Database Activity Monitoring: Audit Logs, SQL Inspection, and SIEM Integration

Database Activity Monitoring: Audit Logs, SQL Inspection, and SIEM Integration

Problem

Application logs record what the application layer decided to do. Database audit logs record what the database engine actually executed. These are not the same thing.

An attacker who obtains a leaked connection string, a misconfigured service account, or a SQL injection foothold bypasses the application entirely. They connect to the database directly, or inject statements that the application executes on their behalf. The application logs show nothing unusual — the normal service account issued the query. Only a database-level audit log captures the actual SQL statement, the connected client, and the volume of rows returned.

The asymmetry matters:

  • Application logs have no visibility into injected SQL. A vulnerable ORM query that returns ten thousand rows because a UNION SELECT was appended looks like a normal request in the application log.

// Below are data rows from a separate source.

/-- The steps that are still to come before an alignment, and the alignment (R483: no copy unit is applied before it). -/
def State.aligned (s : State) : Nat → State
  | 0 => s
  | n + 1 => if s.ptp.steps.any (·.align) then s.timeStep.aligned n else s

/-- The steps that fall due no later than now, applied before what comes of the same cycle (R429). -/
def State.dueSteps (s : State) : Nat → State
  | 0 => s
  | n + 1 => if s.stepDue then s.timeStep.dueSteps n else s

/-- A write of MO_HId: a step of the same cycle is applied first (R429). -/
def State.sampleWrite (s : State) (d : Nat) (hi : Word) : State := (s.dueSteps s.ptp.steps.length).sampleCommit d hi

def execPtpSampleCommit (req : Req) (d : Fin 2) (hi : Word) (s : State) : Host.Outcome State Fault Refusal :=
  s.regCmd req (R.PTP_MO_HI d) (fun s => s.sampleWrite d hi)

/-- TIME_STEP. -/
def execTimeStep (s : State) : Host.Outcome State Fault Refusal := s.whenLive State.timeStep

/-! ### PPS (R48) -/

/-- PPS_OUT_PULSE: module time crosses the next whole second. -/
def execPpsOutPulse (s : State) : Host.Outcome State Fault Refusal :=
  s.whenLive fun s => (s.reach (firstInstant 1000000000 0 (max 1 s.instFrom))).ppsPulse

/-- PPS_IN: a rising edge; at most one is accepted in 100 µs. -/
def execPpsIn (s : State) : Host.Outcome State Fault Refusal :=
  s.whenLive fun s =>
    let early := match s.sup.ppsInMono with | some t => decide (s.monoNow < t + 100000) | none => false
    if early then s
    else
      let s : State := { s with sup := { s.sup with ppsInMono := some s.monoNow } }
      ((s.put64 R.PTP_PPS_IN_LO s.now).countWrap R.PTP_PPS_IN_COUNT 1).raise Pg.PTP Ev.PTP_PPS_IN

end Sys2Proof.Machine
end

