/-- FDB_AGE_OUT: AGE seconds without traffic. -/
def execFdbAgeOut (s : State) : Host.Outcome State Fault Refusal :=
  s.whenAwake fun s =>
    match oldestEntry s.net.fdb with
    | none => s
    | some (k, _, t) => let s := s.reachMono (t + s.ageS * 1000000000); s.fdbSet (tabDel s.net.fdb k)

/-- A write of FDB_FLUSH. -/
def State.fdbFlush (s : State) (v : Word) : State :=
  if v.getLsbD 31 then s.fdbSet [] else s.fdbSet (s.net.fdb.filter (fun e => !v.getLsbD e.2.1))

def execFdbFlushAll (req : Req) (s : State) : Host.Outcome State Fault Refusal := s.regCmd req R.SW_FDB_FLUSH (fun s => s.fdbFlush 0x80000000)

def execFdbFlushPorts (req : Req) (ports : BitVec 5) (s : State) : Host.Outcome State Fault Refusal :=
  s.regCmd req R.SW_FDB_FLUSH (fun s => s.fdbFlush (ports.zeroExtend 32))

/-! ### P4: the receive ring (R443, R446) -/

def State.mac4Base (s : State) (lo hi : Nat) : Nat := s.pair lo hi
def idxDiff (a b : Nat) : Nat := (a + 131072 - b % 131072) % 131072
/-- In service memory (R23). -/
def inP4Memory (a n : Nat) : Bool := decide (0x210000000 ≤ a ∧ a + n ≤ 0x300000000)

/-- A frame for P4 finds no entry, or no buffer long enough. -/
def State.rxOverflow (s : State) : State := (s.countSat R.MAC4_RX_OVF 1).raise Pg.MAC4 Ev.MAC4_RX_OVF

/-- A frame in the switch: ingress port, VID, PCP of its tag, queue (R438), corrected ingress stamp, and the way to a free port's pin in ns. -/
structure Ingress where
  port : Nat
  vid : Nat
  pcp : Nat
  queue : Nat
  stamp : Nat
  transit : Nat
deriving DecidableEq, Repr

/-- A frame goes to P4, within 6 µs and without waiting (log entry 61). -/
def State.toP4 (s : State) (g : Ingress) (f : EthFrame) : State :=
  if !s.enabled Pg.MAC4 then s
  else
    let wr := s.fget F.MAC4_RX_WR_INDEX
    let size := s.fget F.MAC4_RX_SIZE_ENTRIES
    let keep := f.tag.isSome && !s.vlanUntag g.vid 4
    let b := frameBytes (if keep then f else { f with tag := none })
    let d := s.mac4Base R.MAC4_RX_BASE_LO R.MAC4_RX_BASE_HI + 32 * (wr % size)
    let buf := s.le d 8
    if size ≤ idxDiff wr (s.fget F.MAC4_RX_RD_INDEX) || decide (s.le (d + 8) 2 < b.length) then s.rxOverflow
    else if !inP4Memory buf b.length then (s.sysFault .switch true 0 buf).rxOverflow
    else
      let flags := 1 + 2 * boolNat keep + 4 * boolNat f.hsr.isSome
      let s := s.putBytes .switch buf b
      let s := s.putBytes .switch (d + 10) (natLe 2 b.length ++ natLe 1 g.port ++ natLe 1 flags ++ natLe 2 (g.pcp * 8192 + g.vid) ++ natLe 8 g.stamp ++ natLe 8 0)
      let s := s.fput F.MAC4_RX_WR_INDEX (wr + 1)
      if max 1 (s.fget F.MAC4_RX_WM_LEVEL) ≤ idxDiff (wr + 1) (s.fget F.MAC4_RX_RD_INDEX) then s.raise Pg.MAC4 Ev.MAC4_RX_WM else s

/-! ### Egress -/

def State.hsrOn (s : State) : Bool := s.enabled Pg.SW && s.fset F.SW_MODE_HSR
def State.portState (s : State) (p : Nat) : Nat := (s.rd R.SW_PORT_STATE).toNat / 4 ^ p % 4
/-- A ring port of HSR: PORT_STATE is ignored for it. -/
def State.ringPort (s : State) (p : Nat) : Bool := s.hsrOn && decide (p < 2)
def State.forwards (s : State) (p : Nat) : Bool := p == 4 || s.ringPort p || s.portState p == 3
def State.learns (s : State) (p : Nat) : Bool := p == 4 || s.ringPort p || decide (2 ≤ s.portState p)

/-! ### Retiring a transmit descriptor (R443, R444) -/

def State.txDesc (s : State) (i : Nat) : Nat := s.mac4Base R.MAC4_TX_BASE_LO R.MAC4_TX_BASE_HI + 32 * (i % s.fget F.MAC4_TX_SIZE_ENTRIES)

/-- TX_RD advances over the descriptors that are retired. -/
def State.txAdvance (s : State) : Nat → State
  | 0 => s
  | n + 1 =>
    let rd := s.fget F.MAC4_TX_RD_INDEX
    if s.net.txDone.contains rd then
      (((s.netSet (fun x => { x with txDone := x.txDone.erase rd })).fput F.MAC4_TX_RD_INDEX (rd + 1)).raise Pg.MAC4 Ev.MAC4_TX_DONE).txAdvance n
    else s

/-- Descriptor `i` is written back and retired. -/
def State.txRetire (s : State) (i status ts : Nat) : State :=
  let d := s.txDesc i
  let s := (s.putBytes .switch (d + 12) (natLe 1 status)).putBytes .switch (d + 16) (natLe 8 ts)
  (s.netSet (fun n => { n with txDone := n.txDone ++ [i] })).txAdvance 65536

def stNetSent : Nat := 1
def stNetLate : Nat := 2
def stNetDropped : Nat := 3
def stNetRefused : Nat := 4
def stLinkDown : Nat := 5

def lqSize : Nat := 64
def State.lqOf (s : State) (p : Nat) : List LqEnt := s.net.lq.toList.getD p []
def State.lqPut (s : State) (p : Nat) (l : List LqEnt) : State :=
  (s.netSet (fun n => { n with lq := n.lq.setIfInBounds p l })).fput (F.MAC_LQ_FILL_COUNT p) l.length

/-- By LAUNCH, ties in arrival order. -/
def lqInsert (e : LqEnt) : List LqEnt → List LqEnt
  | [] => [e]
  | x :: l => if e.launch < x.launch then e :: x :: l else x :: lqInsert e l

/-! ### Egress queues (R438) -/

/-- A frame leaves on port `p`. -/
def State.wire (s : State) (p : Nat) (f : EthFrame) : State :=
  (s.countWrap (R.MAC_TX_FRAMES p) 1).netSet (fun n => { n with out := n.out.setIfInBounds p (some f) })

def State.egOf (s : State) (p : Nat) : List EgEnt := s.net.eg.toList.getD p []
def State.busyTo (s : State) (p : Nat) : Nat := s.net.busy.toList.getD p 0

/-- ns that the port needs for a frame, with preamble and gap. -/
def State.wireNs (s : State) (p : Nat) (f : EthFrame) : Nat :=
  let n := 8 * (frameLength f + 20)
  if s.portMode p = 0 then (n + 9) / 10 else n

/-- Bytes of packet memory: what each egress port is guaranteed, and the rest, which is shared. -/
def portMemory : Nat := 0x20000
def sharedMemory : Nat := 0x200000 - 5 * portMemory
def State.egBytes (s : State) (p : Nat) : Nat := (s.egOf p).foldl (fun n e => n + frameLength e.frame) 0

/-- A frame of `n` bytes for port `p` finds memory. -/
def State.egRoom (s : State) (p n : Nat) : Bool :=
  let used (q : Nat) : Nat := s.egBytes q + (if q = p then n else 0)
  decide (used p ≤ portMemory) || decide (([0, 1, 2, 3].map (fun q => used q - portMemory)).sum ≤ sharedMemory)

/-- The frame that port `p` starts next, and the time at which the choice falls: when the port is free and a frame is there, the highest queue's oldest. -/
def State.egNext (s : State) (p : Nat) : Option (EgEnt × Nat) :=
  match s.egOf p with
  | [] => none
  | e :: l =>
    let t := max (s.busyTo p) ((l.map (·.at_)).foldl min e.at_)
    let here := (e :: l).filter (fun x => decide (x.at_ ≤ t))
    (((List.range 8).reverse).findSome? (fun k => here.find? (fun x => x.queue == k))).map (fun x => (x, t))

/-- Monotonic time of the first launch that waits at port `p`. -/
def State.nextLaunch (s : State) (p : Nat) : Option Nat := (s.lqOf p).head?.map (fun x => ((x.launch : Int) - s.mtOff).toNat)

/-- The frame would still run at the next launch time (R423). -/
def State.egHeld (s : State) (p from_ : Nat) (f : EthFrame) : Bool :=
  match s.nextLaunch p with
  | some l => decide (l < from_ + s.wireNs p f)
  | none => false
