-- ==== Sys2Proof/Machine/Levels.lean ====
section
/-! DEFINITION. The levels of the output pins of J1 and J2 (02 R45, R47), those that State holds and those that follow from its registers. -/
namespace Sys2Proof.Machine

/-- The output and bidirectional pins of J1 and J2. A pair counts as one. -/
inductive OutPin where
  | ready | forceActN | sysFaultN | sleepN | tdo | conTxd | cidScl | cidSda
  | canTxd (n : Fin 4) | canStbN (n : Fin 4) | mclk (n : Fin 4) | aout (n : Fin 4) | vrefOut | dio (n : Fin 16)
  | portTx (p : Fin 2) | belTx (lane : Fin 2) | mdi (p : Fin 2) | sfpTxdis (n : Fin 2) | sfpScl (n : Fin 2) | sfpSda (n : Fin 2)
  | linkN (p : Fin 2) | actN (p : Fin 2) | ppsOut
deriving DecidableEq, Repr

/-- What a pin shows. `active` is a line that carries a clock or traffic, `code` an analogue output by its 16-bit code. -/
inductive Level where
  | low | high | highZ | idle | active | off | on | input | code (c : Nat)
deriving DecidableEq, Repr

def Level.ofBool (b : Bool) : Level := if b then .high else .low

/-- The reset state of R45 and R47; that of SYS_FAULT_n outside a hold is high (R54). -/
def OutPin.resetLevel : OutPin → Level
  | .ready => .low
  | .forceActN => .high
  | .sysFaultN => .high
  | .sleepN => .high
  | .tdo => .highZ
  | .conTxd => .high
  | .cidScl => .highZ
  | .cidSda => .highZ
  | .canTxd _ => .high
  | .canStbN _ => .low
  | .mclk _ => .low
  | .aout _ => .code 0
  | .vrefOut => .on
  | .dio _ => .input
  | .portTx _ => .idle
  | .belTx _ => .idle
  | .mdi _ => .off
  | .sfpTxdis _ => .high
  | .sfpScl _ => .highZ
  | .sfpSda _ => .highZ
  | .linkN _ => .highZ
  | .actN _ => .highZ
  | .ppsOut => .low

/-- Belay lane `n` sends: BEL is enabled, its clock runs and the lane has not failed to (R482). -/
def State.laneSends (s : State) : Bool := s.live && s.enabled Pg.BEL && !s.sup.asleep && !s.clkFails 8

/-- The level of an output pin. The serial lines of the debug port, the console, the EEPROM buses and the activity LEDs rest at their reset state: their
bit streams are not modelled. A link LED is driven while the port has its link. PRESUMED, log entry 56. -/
def State.outPin (s : State) : OutPin → Level
  | .ready => Level.ofBool s.pins.ready
  | .forceActN => Level.ofBool s.pins.forceActN
  | .sysFaultN => Level.ofBool s.pins.sysFaultN
  | .sleepN => Level.ofBool s.pins.sleepN
  | .canTxd n => if s.pins.canTxd.get n then .high else .active
  | .canStbN n => Level.ofBool (s.pins.canStbN.get n)
  | .mclk n => if s.mclkRuns n then .active else .low
  | .aout n => .code (s.fget (F.LIO_AOUT_CODE n))
  | .dio n => if s.bit R.LIO_DIO_DIR n then Level.ofBool (s.bit R.LIO_DIO_OUT n) else .input
  | .portTx p => if s.portLink p then .active else .idle
  | .belTx _ => if s.laneSends then .active else .idle
  | .mdi p => if s.pins.phyOn.get p then .on else .off
  | .sfpTxdis n => Level.ofBool (s.pins.sfpTxdis.get n)
  | .linkN p => if s.portLink (p + 2) then .low else .highZ
  | .ppsOut => Level.ofBool s.ppsHigh
  | p => p.resetLevel

end Sys2Proof.Machine
end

The database sees the full statement.
  • Databases are the final authoritative store. An attacker who exfiltrates from a cache or API may leave gaps in the application audit trail. The database is the last checkpoint.
  • Direct database connections are invisible to application logs. DBAs, data engineers, and automated jobs connect directly. Without database audit logging, their access is unrecorded.
  • Privilege changes in the database are not application events. GRANT, REVOKE, and role assignments happen in the database engine — no application code is involved.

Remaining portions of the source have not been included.